TASK INSTRUCTIONS ▸
Word for word, transcribe the material below from its first line to the line with "(x m.g.mode.toNat) ∧", both included.

- Opening Delimiter -

-- ==== Sys2Proof/Certificates/Slice0/Obligations.lean ====
section
/-! DEFINITION. The statements about the model, for the provers. -/

open Sys2Proof Sys2Proof.Machine
open Host (Outcome)

/-- R235 to R237 with R53 and R56: control and mode instructions. -/
def Obligations.ControlAndModeResults : Prop :=
  ∀ (n : Ann) (d a : BitVec 6) (imm : BitVec 24),
    let setsMode := fun (i : Instr) (x : Nat → Nat) =>
      ∀ s m : State, m = s.merged → s.issues i = true →
        ∃ h, exec i s = .next (m.setG h) ∧ h.pc = m.g.pcAfter i ∧ h.mode = BitVec.ofNat 32 (x m.g.mode.toNat) ∧
          { h.rest with mode := 0 } = { m.g.rest with mode := 0 } ∧ m.g.keepsRegs h none2 none2 none1 none1
    NoEffect (.nop n) anyMode ∧ NoEffect (.yield n) anyMode ∧
    (∀ s m : State, m = s.merged → s.issues (.yield n) = true →
      ∃ t, exec (.yield n) s = .next t ∧ t.g.cur = m.g.cur ∧ t.g.issuing.age = 0) ∧
    setsMode (.setm imm) (fun x => x / 2 ^ 24 * 2 ^ 24 + imm.toNat) ∧
    setsMode (.setmh imm) (fun x => imm.toNat % 2 ^ 8 * 2 ^ 24 + x % 2 ^ 24) ∧
    ScalarResult (.getm d n) anyMode d (fun s => s.g.mode) ∧
    LaneResult (.gets d 13 n) anyMode d.toNat (fun s _ => [loWord s.time, hiWord s.time]) ∧
    LaneResult (.gets d 0 n) anyMode d.toNat (fun _ l => [BitVec.ofNat 32 l]) ∧
    LaneResult (.gets d 1 n) anyMode d.toNat (fun s _ => [BitVec.ofNat 32 s.g.width]) ∧
    LaneResult (.gets d 14 n) anyMode d.toNat (fun s l => [(s.g.lane l).lfsr]) ∧
    LaneResult (.gets d 15 n) (fun s => s.g.tile.isSome) d.toNat (fun s l => [(s.g.lane l).origin]) ∧
    (a ≠ 13 → LaneResult (.gets d a n) anyMode d.toNat (fun s l => [BitVec.ofNat 32 (s.special s.g a.toNat l)]))

/-- R238, R239 with R40 and R43: branches divide the issuing split by next PC.
R240 with R61 to R63: calls and returns move the register window.
R241 with R42: lanes leave their split; the last one ends the group. -/
def Obligations.BranchCallAndExitResults : Prop :=
  (
    ∀ (n : Ann) (a : BitVec 6) (o : BitVec 20) (st : BitVec 4) (pn : BitVec 1) (p : BitVec 3) (off : Word),
      let branches := fun (i : Instr) (next : State → Nat → Nat) (ok : State → Bool) =>
        ∀ s m : State, m = s.merged → s.issues i = true → ok m = true →
          (m.g.fits (m.g.lanesIn.map (next m)) = true → m.g.lanesIn ≠ [] →
            ∃ h, exec i s = .next (m.setG h) ∧ m.g.branched h (next m) ∧ h.lanes.map Lane.rest = m.g.lanes.map Lane.rest ∧
              m.g.keepsRegs h none2 none2 none1 none1) ∧
          (m.g.fits (m.g.lanesIn.map (next m)) = false → exec i s = .next (m.takeTrap 0x04 0 m.g.lowLane))
      let aligned := fun (s : State) => s.g.actives.all fun l => s.g.v2 l a.toNat % 4 == 0
      branches (.braJ o st) (fun s l => if s.g.active l then wrap 64 ((s.g.pc : Int) + 4 * signExt o.toNat 20)
        else (s.g.pc + 4) % 2 ^ 64) (fun _ => true) ∧
      branches (.braL pn p off n) (fun s l =>
        if s.g.active l ∧ (s.g.p l p.toNat != (pn == 1)) = true then wrap 64 ((s.g.pc : Int) + 4 * signExt off.toNat 32)
        else (s.g.pc + 8) % 2 ^ 64) (fun _ => true) ∧
      branches (.brx a n) (fun s l => if s.g.active l then s.g.v2 l a.toNat else (s.g.pc + 4) % 2 ^ 64) aligned ∧
      (∀ s m : State, m = s.merged → s.issues (.brx a n) = true → aligned m = false →
        ∃ l ∈ m.g.actives, exec (.brx a n) s = .next (m.takeTrap 0x05 0 l))) ∧
  (
    ∀ (n : Ann) (d a k : BitVec 6) (off : Word),
      let moves := fun (i : Instr) (up : Bool) (by_ : Nat) (next : State → Nat → Nat) (ra : State → Nat) (ok : State → Bool) =>
        ∀ s m : State, m = s.merged → s.issues i = true → ok m = true → m.g.fits (m.g.lanesIn.map (next m)) = true →
          m.g.lanesIn ≠ [] →
          let wb := fun l => if up then (m.g.lane l).wb + by_ else (m.g.lane l).wb - by_
          let spill := fun l => decide (8 * (m.g.lane l).mark + 64 * m.g.alloc < wb l + 64)
          let fill := fun l => decide (wb l < 8 * (m.g.lane l).mark)
          let low := fun (l : Nat) => decide (l < m.g.lanes.length)
          let move := fun (h : Group) =>
            (∀ l < m.g.lanes.length, (h.lane l).wb = if l ∈ m.g.actives then wb l else (m.g.lane l).wb) ∧
            (up = true → ∀ l ∈ m.g.actives, l < m.g.lanes.length →
              ((m.g.lane l).held (wb l + 62) = false → (h.lane l).at (wb l + 62) = loWord (ra m)) ∧
              ((m.g.lane l).held (wb l + 63) = false → (h.lane l).at (wb l + 63) = hiWord (ra m))) ∧
            (∀ l pos, (up = true → l ∈ m.g.actives → pos ≠ wb l + 62 ∧ pos ≠ wb l + 63) → (h.lane l).at pos = (m.g.lane l).at pos) ∧
            (∀ l x, h.preg l x = m.g.preg l x) ∧ (∀ x, h.sval x = m.g.sval x) ∧ (∀ x, h.fval x = m.g.fval x) ∧
            h.lanes.map (fun x => { x.rest with wb := 0 }) = m.g.lanes.map (fun x => { x.rest with wb := 0 })
          ((m.g.actives.any fun l => spill l || fill l) = false →
            ∃ h, exec i s = .next (m.setG h) ∧ m.g.branched h (next m) ∧ move h) ∧
          ((m.g.actives.any fun l => low l && spill l) = true → m.g.priv = false →
            ∃ h, exec i s = .next (m.setG h) ∧ m.g.branched h (next m) ∧ move h ∧ h.issuing.wait = .spill) ∧
          ((m.g.actives.any spill) = false → (m.g.actives.any fun l => low l && fill l) = true → m.g.priv = false →
            ∃ h, exec i s = .next (m.setG h) ∧ m.g.branched h (next m) ∧ move h ∧ h.issuing.wait = .fill) ∧
          ((m.g.actives.any fun l => low l && spill l) = true → m.g.priv = true → exec i s = .next (m.takeTrap 0x10 0 m.g.lowLane)) ∧
          ((m.g.actives.any spill) = false → (m.g.actives.any fun l => low l && fill l) = true → m.g.priv = true →
            exec i s = .next (m.takeTrap 0x11 0 m.g.lowLane))
      let overflows := fun (i : Instr) (next : State → Nat → Nat) (ok : State → Bool) =>
        ∀ s m : State, m = s.merged → s.issues i = true → ok m = true → m.g.fits (m.g.lanesIn.map (next m)) = false →
          exec i s = .next (m.takeTrap 0x04 0 m.g.lowLane)
      let misaligned := fun (i : Instr) (ok : State → Bool) (target : State → Nat → Nat) =>
        ∀ (s m : State) (l : Nat), m = s.merged → s.issues i = true → ok m = true →
          m.g.firstLane (fun l => target m l % 4 ≠ 0) l → exec i s = .next (m.takeTrap 0x05 0 l)
      let target := fun (s : State) (l : Nat) => s.g.v2 l a.toNat
      let low := fun (s : State) => s.g.actives.all fun l => decide (8 * d.toNat ≤ (s.g.lane l).wb)
      let callNext := fun (s : State) (l : Nat) => if s.g.active l then wrap 64 ((s.g.pc : Int) + 4 * signExt off.toNat 32) else (s.g.pc + 8) % 2 ^ 64
      let callxNext := fun (s : State) (l : Nat) => if s.g.active l then target s l else (s.g.pc + 4) % 2 ^ 64
      let callxOk := fun (s : State) => s.g.actives.all fun l => target s l % 4 == 0
      let retNext := fun (s : State) (l : Nat) => if s.g.active l then s.g.v2 l 62 else (s.g.pc + 4) % 2 ^ 64
      let retOk := fun (s : State) => low s && s.g.actives.all fun l => s.g.v2 l 62 % 4 == 0
      moves (.call k off n) true (8 * k.toNat) callNext (fun s => (s.g.pc + 8) % 2 ^ 64) (fun _ => true) ∧
      moves (.callx d a n) true (8 * d.toNat) callxNext (fun s => (s.g.pc + 4) % 2 ^ 64) callxOk ∧
      moves (.ret d n) false (8 * d.toNat) retNext (fun _ => 0) retOk ∧
      overflows (.call k off n) callNext (fun _ => true) ∧ overflows (.callx d a n) callxNext callxOk ∧ overflows (.ret d n) retNext retOk ∧
      misaligned (.callx d a n) (fun _ => true) target ∧ misaligned (.ret d n) low (fun s l => s.g.v2 l 62) ∧
      (∀ s m : State, m = s.merged → s.issues (.ret d n) = true → (m.g.actives.any fun l => decide ((m.g.lane l).wb < 8 * d.toNat)) = true →
        ∃ l ∈ m.g.actives, exec (.ret d n) s = .next (m.takeTrap 0x01 0 l))) ∧
  (
    ∀ (n : Ann) (s m : State), m = s.merged → s.issues (.exit n) = true →
      let others := m.g.splits.any (fun p => p.idx != m.g.cur && p.mask != 0) || m.g.parks.any (fun p => p.mask != 0)
      let stays := m.g.lanesIn.any fun l => !m.g.active l
      ((stays || others) = true →
        ∃ t, exec (.exit n) s = .next t ∧
          (∀ l ∈ m.g.actives, m.g.onlyIssuing l → ∀ pc, ¬ t.g.holds l pc) ∧
          (∀ l ∈ m.g.lanesIn, m.g.active l = false → t.g.holds l ((m.g.pc + 4) % 2 ^ 64)) ∧
          m.g.keepsRegs t.g none2 none2 none1 none1 ∧ t.mem = m.mem ∧ t.cmds = m.cmds) ∧
      ((stays || others) = false → m.g.id ≠ 0 →
        ∃ t, exec (.exit n) s = .next t ∧ t.g.splits = [] ∧ t.g.parks = [] ∧ t.g.sb = [] ∧ t.g.sq = m.g.sq ∧
          (m.pushing m.g.id = false → t.g.links = []) ∧
          ((∀ h ∈ m.allGroups, h.id = m.g.id → ∀ l ∈ h.links, l.partner ≠ m.g.id) → m.pushing m.g.id = true → t.g.links = m.g.links) ∧
          (∀ c ∈ t.cmds, c.gid = m.g.id → c.reply = none) ∧ (∀ c ∈ m.cmds, ∃ d ∈ t.cmds, d.id = c.id ∧ d.kind = c.kind)))

/-- R242 with R371, R400 and R401: the software traps. -/
def Obligations.TrapAndBreakTaken : Prop :=
  ∀ (n : Ann) (imm : BitVec 6),
    let taken := fun (i : Instr) (code : Nat) =>
      ∀ (s m : State) (c : Crew), m = s.merged → s.issues i = true → m.g.priv = false → m.crew? m.g.crew = some c → c.st = .run →
        m.g.actives ≠ [] →
        ∃ t, exec i s = .next t ∧ (t.g.stop.map Stop.pc) = some ((m.g.pc + 4) % 2 ^ 64) ∧ t.g.pc = (m.g.pc + 4) % 2 ^ 64 ∧
          (∃ d, t.crew? c.id = some d ∧ d.st = .halting ∧
            (d.event.map fun e => (e.code, e.crew, e.group, e.arg, e.pc)) =
              some (code, c.num, m.g.num, imm.toNat, (m.g.pc + 4) % 2 ^ 64)) ∧
          m.g.keepsRegs t.g none2 none2 none1 none1 ∧ t.g.mode = m.g.mode ∧ t.mem = m.mem ∧ t.cores = m.cores
    taken (.trap imm n) 0x0C ∧ taken (.brk imm n) 0x0D ∧
    NoEffect (.trap imm n) (fun s => s.g.actives.isEmpty) ∧ NoEffect (.brk imm n) (fun s => s.g.actives.isEmpty)

/-- R243, R244, R246: instructions that wait, and the pre-emption hint. -/
def Obligations.WaitSleepHint : Prop :=
  ∀ (n : Ann) (a r0 r1 : BitVec 6) (file : BitVec 2) (lo hi : Word),
    let pending := fun (s : State) => if file = 3 then !s.g.sb.isEmpty || !s.g.awaitedReplies.isEmpty
      else s.g.pendingAt file.toNat a.toNat || (file == 1 && s.g.awaitedReplies.contains a.toNat)
    let asked := fun (s : State) => match s.crew? s.g.crew with
      | some c => flag (s.core s.g.pkg s.g.core).preq c.num && !s.g.priv && s.g.splits.length == 1 && s.g.parks.isEmpty
      | none => false
    NoEffect (.wait file a n) (fun s => !pending s) ∧
    Waits (.wait file a n) pending (fun _ => .held) ∧
    NoEffect (.sleep a n) (fun s => decide (s.g.s2 a.toNat ≤ s.time)) ∧
    Waits (.sleep a n) (fun s => decide (s.time < s.g.s2 a.toNat)) (fun s => .sleep (s.g.s2 a.toNat)) ∧
    NoEffect (.phint r0 r1 lo hi n) (fun s => !asked s) ∧
    (∀ s m : State, m = s.merged → s.issues (.phint r0 r1 lo hi n) = true → asked m = true →
      ∃ h, exec (.phint r0 r1 lo hi n) s = .next (m.setG h) ∧ h.pc = (m.g.pc + 12) % 2 ^ 64 ∧ h.rest = m.g.rest ∧
        (h.stop.map fun r => (r.pc, r.kind, r.live, r.range0, r.range1)) =
          some ((m.g.pc + 12) % 2 ^ 64, 0, pairNat lo hi, (m.g.sreg r0.toNat).toNat, (m.g.sreg r1.toNat).toNat) ∧
        m.g.keepsRegs h none2 none2 none1 none1)

/-- R247 with R232 and R233: each typed integer instruction writes its exact result, brought into MODE.ET's type, into v[D] of
every active lane and changes nothing else. -/
def Obligations.TypedIntegerResults : Prop :=
  ∀ (n : Ann) (d a b imm : BitVec 6),
    let sat := fun (s : State) (r : Int) => elemWords s.g.et (bring s.g.et s.g.satM r)
    let fit := fun (s : State) (r : Int) => elemWords s.g.et (bring s.g.et false r)
    LaneResult (.iadd d a b n) (intMode [d, a, b]) d.toNat (fun s l => sat s (s.g.int l a + s.g.int l b)) ∧
    LaneResult (.isub d a b n) (intMode [d, a, b]) d.toNat (fun s l => sat s (s.g.int l a - s.g.int l b)) ∧
    LaneResult (.imul d a b n) (intMode [d, a, b]) d.toNat (fun s l => sat s (s.g.int l a * s.g.int l b)) ∧
    LaneResult (.imulh d a b n) (intMode [d, a, b]) d.toNat (fun s l => fit s (s.g.int l a * s.g.int l b / (2 ^ etBits s.g.et : Int))) ∧
    LaneResult (.imad d a b n) (intMode [d, a, b]) d.toNat (fun s l => sat s (s.g.int l a * s.g.int l b + s.g.int l d)) ∧
    LaneResult (.ineg d a n) (intMode [d, a]) d.toNat (fun s l => sat s (-(s.g.int l a))) ∧
    LaneResult (.iabs d a n) (intMode [d, a]) d.toNat (fun s l => sat s ((s.g.int l a).natAbs : Int)) ∧
    LaneResult (.imin d a b n) (intMode [d, a, b]) d.toNat (fun s l => fit s (min (s.g.int l a) (s.g.int l b))) ∧
    LaneResult (.imax d a b n) (intMode [d, a, b]) d.toNat (fun s l => fit s (max (s.g.int l a) (s.g.int l b))) ∧
    LaneResult (.iaddi d a imm n) (intMode [d, a]) d.toNat (fun s l => sat s (s.g.int l a + signExt imm.toNat 6))

/-- R233: the value a typed result takes in its type, saturated or wrapped. -/
def Obligations.TypedResultInRange : Prop :=
  ∀ (et : Nat) (sat : Bool) (r : Int), et < 12 →
    bring et sat r < 2 ^ etBits et ∧
    (sat = true → 4 ≤ et → etVal et (bring et sat r) = min (max r (etLow et)) (etHigh et)) ∧
    (sat = false ∨ et < 4 → (etVal et (bring et sat r) - r) % (2 ^ etBits et : Int) = 0)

- Closing Delimiter -

WRITTEN ANSWER ▸
-- ==== Sys2Proof/Certificates/Slice0/Obligations.lean ====
section
/-! DEFINITION. The statements about the model, for the provers. -/

open Sys2Proof Sys2Proof.Machine
open Host (Outcome)

/-- R235 to R237 with R53 and R56: control and mode instructions. -/
def Obligations.ControlAndModeResults : Prop :=
  ∀ (n : Ann) (d a : BitVec 6) (imm : BitVec 24),
    let setsMode := fun (i : Instr) (x : Nat → Nat) =>
      ∀ s m : State, m = s.merged → s.issues i = true →
        ∃ h, exec i s = .next (m.setG h) ∧ h.pc = m.g.pcAfter i ∧ h.mode = BitVec.ofNat 32 (x m.g.mode.toNat) ∧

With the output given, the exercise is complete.